Top of RECORDS FOR THIS TASK

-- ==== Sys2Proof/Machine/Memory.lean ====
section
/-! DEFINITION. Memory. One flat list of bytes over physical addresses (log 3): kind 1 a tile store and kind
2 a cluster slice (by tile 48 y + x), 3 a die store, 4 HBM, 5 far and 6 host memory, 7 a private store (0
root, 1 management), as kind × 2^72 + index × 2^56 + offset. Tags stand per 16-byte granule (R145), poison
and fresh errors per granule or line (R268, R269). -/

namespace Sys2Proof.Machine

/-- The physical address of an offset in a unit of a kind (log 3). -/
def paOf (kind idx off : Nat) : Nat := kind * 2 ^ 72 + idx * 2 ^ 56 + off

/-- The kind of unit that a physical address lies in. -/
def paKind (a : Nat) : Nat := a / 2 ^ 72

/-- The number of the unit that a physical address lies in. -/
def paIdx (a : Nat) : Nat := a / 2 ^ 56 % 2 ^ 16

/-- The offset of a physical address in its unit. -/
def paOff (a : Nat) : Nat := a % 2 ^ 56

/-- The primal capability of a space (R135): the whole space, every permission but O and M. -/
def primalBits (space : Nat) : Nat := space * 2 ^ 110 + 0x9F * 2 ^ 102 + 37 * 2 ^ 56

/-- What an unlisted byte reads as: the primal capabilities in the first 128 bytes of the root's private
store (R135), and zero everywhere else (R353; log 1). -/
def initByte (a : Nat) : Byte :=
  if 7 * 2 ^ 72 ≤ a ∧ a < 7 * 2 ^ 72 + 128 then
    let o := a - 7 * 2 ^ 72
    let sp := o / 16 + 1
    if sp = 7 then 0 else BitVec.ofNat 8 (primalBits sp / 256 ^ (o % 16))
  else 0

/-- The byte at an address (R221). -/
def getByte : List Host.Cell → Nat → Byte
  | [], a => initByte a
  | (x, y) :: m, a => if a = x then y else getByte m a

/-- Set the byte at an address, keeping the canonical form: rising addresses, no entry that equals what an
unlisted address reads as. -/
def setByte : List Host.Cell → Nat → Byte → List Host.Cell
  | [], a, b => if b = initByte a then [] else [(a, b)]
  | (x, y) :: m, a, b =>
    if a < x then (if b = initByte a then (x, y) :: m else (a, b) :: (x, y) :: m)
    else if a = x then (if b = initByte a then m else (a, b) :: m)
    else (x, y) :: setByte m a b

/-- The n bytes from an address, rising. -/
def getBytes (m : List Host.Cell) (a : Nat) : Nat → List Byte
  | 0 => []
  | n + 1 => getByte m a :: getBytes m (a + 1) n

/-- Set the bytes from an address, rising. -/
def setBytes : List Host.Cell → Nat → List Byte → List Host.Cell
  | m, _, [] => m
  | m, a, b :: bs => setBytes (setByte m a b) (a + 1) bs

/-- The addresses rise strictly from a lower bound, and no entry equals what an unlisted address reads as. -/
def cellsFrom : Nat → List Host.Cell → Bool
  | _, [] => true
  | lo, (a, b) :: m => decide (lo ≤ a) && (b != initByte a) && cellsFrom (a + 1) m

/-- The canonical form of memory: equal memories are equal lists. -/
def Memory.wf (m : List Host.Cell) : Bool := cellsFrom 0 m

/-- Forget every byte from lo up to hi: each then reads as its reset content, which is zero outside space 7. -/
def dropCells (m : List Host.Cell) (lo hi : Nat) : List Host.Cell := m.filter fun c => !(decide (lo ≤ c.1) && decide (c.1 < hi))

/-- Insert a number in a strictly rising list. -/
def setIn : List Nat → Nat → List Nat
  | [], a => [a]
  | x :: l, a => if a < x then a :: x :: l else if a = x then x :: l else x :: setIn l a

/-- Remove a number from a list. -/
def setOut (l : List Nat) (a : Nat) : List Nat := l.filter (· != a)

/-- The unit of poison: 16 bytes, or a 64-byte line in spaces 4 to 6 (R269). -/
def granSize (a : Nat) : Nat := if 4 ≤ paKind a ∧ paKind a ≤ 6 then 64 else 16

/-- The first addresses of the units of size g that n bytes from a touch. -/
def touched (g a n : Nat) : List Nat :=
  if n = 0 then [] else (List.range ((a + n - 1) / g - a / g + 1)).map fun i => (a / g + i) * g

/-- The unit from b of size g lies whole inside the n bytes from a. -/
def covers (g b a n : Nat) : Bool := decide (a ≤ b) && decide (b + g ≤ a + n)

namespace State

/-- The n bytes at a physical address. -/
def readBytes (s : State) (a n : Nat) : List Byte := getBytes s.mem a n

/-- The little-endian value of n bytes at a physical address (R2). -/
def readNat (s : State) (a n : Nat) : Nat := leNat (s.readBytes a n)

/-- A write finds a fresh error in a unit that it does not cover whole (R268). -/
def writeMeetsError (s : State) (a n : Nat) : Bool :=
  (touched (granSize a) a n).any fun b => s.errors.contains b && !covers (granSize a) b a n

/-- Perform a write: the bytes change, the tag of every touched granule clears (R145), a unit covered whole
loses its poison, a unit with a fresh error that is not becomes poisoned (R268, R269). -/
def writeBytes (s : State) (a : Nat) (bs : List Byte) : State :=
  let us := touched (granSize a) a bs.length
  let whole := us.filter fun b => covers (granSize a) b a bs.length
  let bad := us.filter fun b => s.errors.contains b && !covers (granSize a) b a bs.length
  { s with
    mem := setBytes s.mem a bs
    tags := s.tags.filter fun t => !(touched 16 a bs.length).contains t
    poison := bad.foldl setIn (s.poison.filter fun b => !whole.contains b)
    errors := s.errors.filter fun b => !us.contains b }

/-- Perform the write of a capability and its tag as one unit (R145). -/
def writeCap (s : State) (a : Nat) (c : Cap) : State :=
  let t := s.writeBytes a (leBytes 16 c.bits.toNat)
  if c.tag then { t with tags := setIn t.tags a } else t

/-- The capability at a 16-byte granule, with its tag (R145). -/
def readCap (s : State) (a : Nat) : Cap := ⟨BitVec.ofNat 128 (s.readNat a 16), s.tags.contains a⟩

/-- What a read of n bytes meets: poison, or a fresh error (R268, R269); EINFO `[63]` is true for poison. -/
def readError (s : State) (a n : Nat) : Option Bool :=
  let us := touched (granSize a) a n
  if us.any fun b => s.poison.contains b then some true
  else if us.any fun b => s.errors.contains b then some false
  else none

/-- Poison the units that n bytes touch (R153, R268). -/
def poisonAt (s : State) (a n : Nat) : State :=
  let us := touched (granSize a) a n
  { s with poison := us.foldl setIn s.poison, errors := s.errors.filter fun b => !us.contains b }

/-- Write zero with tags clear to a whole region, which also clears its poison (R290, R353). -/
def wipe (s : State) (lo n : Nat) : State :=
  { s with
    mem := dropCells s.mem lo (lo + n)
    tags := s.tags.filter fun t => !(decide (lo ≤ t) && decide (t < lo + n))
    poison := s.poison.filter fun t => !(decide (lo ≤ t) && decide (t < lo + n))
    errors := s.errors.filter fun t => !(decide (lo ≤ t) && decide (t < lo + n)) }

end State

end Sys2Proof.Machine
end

Bottom of RECORDS FOR THIS TASK
Top of RECORDS FOR THIS TASK

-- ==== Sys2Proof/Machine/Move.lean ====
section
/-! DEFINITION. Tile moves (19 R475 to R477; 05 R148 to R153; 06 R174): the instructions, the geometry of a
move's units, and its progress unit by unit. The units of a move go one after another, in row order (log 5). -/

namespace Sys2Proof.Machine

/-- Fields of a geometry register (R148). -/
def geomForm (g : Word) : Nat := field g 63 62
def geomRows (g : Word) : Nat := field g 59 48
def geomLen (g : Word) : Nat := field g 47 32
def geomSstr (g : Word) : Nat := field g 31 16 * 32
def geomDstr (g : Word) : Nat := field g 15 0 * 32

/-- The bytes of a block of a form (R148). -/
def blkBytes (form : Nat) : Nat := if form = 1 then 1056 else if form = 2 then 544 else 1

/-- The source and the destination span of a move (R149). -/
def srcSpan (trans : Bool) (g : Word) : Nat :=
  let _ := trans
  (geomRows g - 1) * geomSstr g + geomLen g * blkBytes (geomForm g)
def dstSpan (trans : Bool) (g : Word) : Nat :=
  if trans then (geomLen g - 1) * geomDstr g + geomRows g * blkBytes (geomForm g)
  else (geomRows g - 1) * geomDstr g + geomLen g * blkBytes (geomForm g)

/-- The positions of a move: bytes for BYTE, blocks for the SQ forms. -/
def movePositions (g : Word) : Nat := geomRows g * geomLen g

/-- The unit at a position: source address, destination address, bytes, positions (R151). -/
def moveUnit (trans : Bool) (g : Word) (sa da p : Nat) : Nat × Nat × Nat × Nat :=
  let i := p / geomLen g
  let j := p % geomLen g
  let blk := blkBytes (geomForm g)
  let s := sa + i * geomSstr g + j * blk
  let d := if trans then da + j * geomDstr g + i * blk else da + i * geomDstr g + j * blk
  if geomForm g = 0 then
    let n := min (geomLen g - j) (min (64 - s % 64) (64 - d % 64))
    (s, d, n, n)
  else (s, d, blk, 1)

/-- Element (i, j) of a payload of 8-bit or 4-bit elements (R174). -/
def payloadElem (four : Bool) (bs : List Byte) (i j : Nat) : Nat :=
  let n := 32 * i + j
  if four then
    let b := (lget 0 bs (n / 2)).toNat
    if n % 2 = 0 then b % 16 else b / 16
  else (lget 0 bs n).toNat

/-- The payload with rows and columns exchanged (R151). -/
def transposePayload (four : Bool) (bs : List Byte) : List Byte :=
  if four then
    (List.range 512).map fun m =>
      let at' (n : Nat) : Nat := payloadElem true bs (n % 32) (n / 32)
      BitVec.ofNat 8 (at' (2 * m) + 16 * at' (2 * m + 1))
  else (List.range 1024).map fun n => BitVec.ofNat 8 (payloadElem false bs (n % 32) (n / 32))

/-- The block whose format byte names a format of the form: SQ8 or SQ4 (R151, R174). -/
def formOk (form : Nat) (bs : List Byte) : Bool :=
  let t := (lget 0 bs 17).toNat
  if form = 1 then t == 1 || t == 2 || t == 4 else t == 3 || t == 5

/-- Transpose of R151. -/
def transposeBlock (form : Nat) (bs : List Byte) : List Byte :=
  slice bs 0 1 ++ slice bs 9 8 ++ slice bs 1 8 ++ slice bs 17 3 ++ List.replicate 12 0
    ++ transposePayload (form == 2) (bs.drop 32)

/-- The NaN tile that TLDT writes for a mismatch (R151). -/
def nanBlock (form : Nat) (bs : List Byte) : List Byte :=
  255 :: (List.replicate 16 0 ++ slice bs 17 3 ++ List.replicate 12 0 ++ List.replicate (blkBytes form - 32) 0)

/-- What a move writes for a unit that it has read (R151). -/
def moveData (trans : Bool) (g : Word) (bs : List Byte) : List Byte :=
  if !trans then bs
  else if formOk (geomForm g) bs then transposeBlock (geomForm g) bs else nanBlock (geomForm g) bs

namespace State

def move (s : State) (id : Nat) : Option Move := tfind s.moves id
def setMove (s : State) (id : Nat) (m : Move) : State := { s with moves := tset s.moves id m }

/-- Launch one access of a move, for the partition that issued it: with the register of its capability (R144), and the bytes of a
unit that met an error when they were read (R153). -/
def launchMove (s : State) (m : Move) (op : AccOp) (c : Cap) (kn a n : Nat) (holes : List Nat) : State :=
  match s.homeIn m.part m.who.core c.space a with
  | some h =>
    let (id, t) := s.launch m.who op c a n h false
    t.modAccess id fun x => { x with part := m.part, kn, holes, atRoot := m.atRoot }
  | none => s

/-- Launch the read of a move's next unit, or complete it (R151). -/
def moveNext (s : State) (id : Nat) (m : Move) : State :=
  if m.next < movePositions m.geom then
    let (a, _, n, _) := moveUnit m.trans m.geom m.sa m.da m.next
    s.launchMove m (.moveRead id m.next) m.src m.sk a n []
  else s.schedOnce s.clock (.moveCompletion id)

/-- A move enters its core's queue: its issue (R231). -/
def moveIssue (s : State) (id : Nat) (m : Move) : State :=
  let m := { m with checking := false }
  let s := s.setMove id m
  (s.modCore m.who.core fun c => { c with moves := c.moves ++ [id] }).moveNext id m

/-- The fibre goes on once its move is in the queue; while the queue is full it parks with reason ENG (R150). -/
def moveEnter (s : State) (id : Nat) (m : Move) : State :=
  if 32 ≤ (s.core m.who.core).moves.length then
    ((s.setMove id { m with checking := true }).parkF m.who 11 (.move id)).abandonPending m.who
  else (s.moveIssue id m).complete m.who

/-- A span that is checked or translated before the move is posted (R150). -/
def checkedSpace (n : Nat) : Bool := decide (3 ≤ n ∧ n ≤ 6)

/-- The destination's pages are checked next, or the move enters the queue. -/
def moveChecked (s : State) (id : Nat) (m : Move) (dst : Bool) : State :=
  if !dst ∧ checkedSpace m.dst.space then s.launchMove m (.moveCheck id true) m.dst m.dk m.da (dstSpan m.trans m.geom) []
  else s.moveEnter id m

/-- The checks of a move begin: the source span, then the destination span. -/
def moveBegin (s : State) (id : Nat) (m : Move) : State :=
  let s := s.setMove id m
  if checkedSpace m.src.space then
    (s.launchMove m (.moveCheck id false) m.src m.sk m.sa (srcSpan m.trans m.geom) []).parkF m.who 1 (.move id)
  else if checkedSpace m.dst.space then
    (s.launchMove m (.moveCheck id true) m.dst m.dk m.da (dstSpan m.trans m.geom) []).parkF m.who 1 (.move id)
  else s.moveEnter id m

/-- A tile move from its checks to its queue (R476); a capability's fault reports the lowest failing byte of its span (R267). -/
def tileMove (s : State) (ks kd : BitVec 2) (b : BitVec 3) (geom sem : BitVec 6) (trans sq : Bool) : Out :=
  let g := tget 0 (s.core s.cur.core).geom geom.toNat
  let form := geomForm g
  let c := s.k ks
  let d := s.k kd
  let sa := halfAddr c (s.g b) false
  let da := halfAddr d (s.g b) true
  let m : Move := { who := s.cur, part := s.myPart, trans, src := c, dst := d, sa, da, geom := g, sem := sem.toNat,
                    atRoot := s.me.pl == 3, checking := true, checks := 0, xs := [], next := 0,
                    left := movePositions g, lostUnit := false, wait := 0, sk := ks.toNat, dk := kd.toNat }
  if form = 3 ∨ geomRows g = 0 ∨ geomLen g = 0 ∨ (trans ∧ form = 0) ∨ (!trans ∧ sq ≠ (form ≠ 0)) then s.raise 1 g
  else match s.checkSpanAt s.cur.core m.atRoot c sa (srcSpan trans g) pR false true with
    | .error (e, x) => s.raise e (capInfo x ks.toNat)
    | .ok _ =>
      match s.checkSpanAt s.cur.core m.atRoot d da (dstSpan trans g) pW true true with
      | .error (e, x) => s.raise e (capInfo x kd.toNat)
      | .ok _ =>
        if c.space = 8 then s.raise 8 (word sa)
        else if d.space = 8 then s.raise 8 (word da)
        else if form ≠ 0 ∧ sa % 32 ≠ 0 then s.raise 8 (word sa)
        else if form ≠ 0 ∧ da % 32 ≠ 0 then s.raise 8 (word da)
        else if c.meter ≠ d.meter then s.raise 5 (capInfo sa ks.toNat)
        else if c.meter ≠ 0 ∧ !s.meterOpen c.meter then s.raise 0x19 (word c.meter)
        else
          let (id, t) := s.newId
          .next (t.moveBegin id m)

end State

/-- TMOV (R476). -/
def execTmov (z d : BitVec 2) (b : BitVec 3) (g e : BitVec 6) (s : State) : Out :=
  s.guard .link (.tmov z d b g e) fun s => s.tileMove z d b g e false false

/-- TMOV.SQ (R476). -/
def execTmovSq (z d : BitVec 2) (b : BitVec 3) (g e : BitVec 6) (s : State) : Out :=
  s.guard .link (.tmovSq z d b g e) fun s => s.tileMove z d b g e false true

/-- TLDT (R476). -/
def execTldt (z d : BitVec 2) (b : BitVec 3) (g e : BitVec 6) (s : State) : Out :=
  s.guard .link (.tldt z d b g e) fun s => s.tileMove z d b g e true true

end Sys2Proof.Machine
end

Bottom of RECORDS FOR THIS TASK

PROBLEM DESCRIPTION: Copy out, exactly and alone, the lines of the entries above between the ones holding "(s.launchMove m (.moveCheck id true)" and "span (R267). -/", inclusive.

SOLUTION TO THIS TASK:
    (s.launchMove m (.moveCheck id true) m.dst m.dk m.da (dstSpan m.trans m.geom) []).parkF m.who 1 (.move id)
  else s.moveEnter id m

/-- A tile move from its checks to its queue (R476); a capability's fault reports the lowest failing byte of its span (R267). -/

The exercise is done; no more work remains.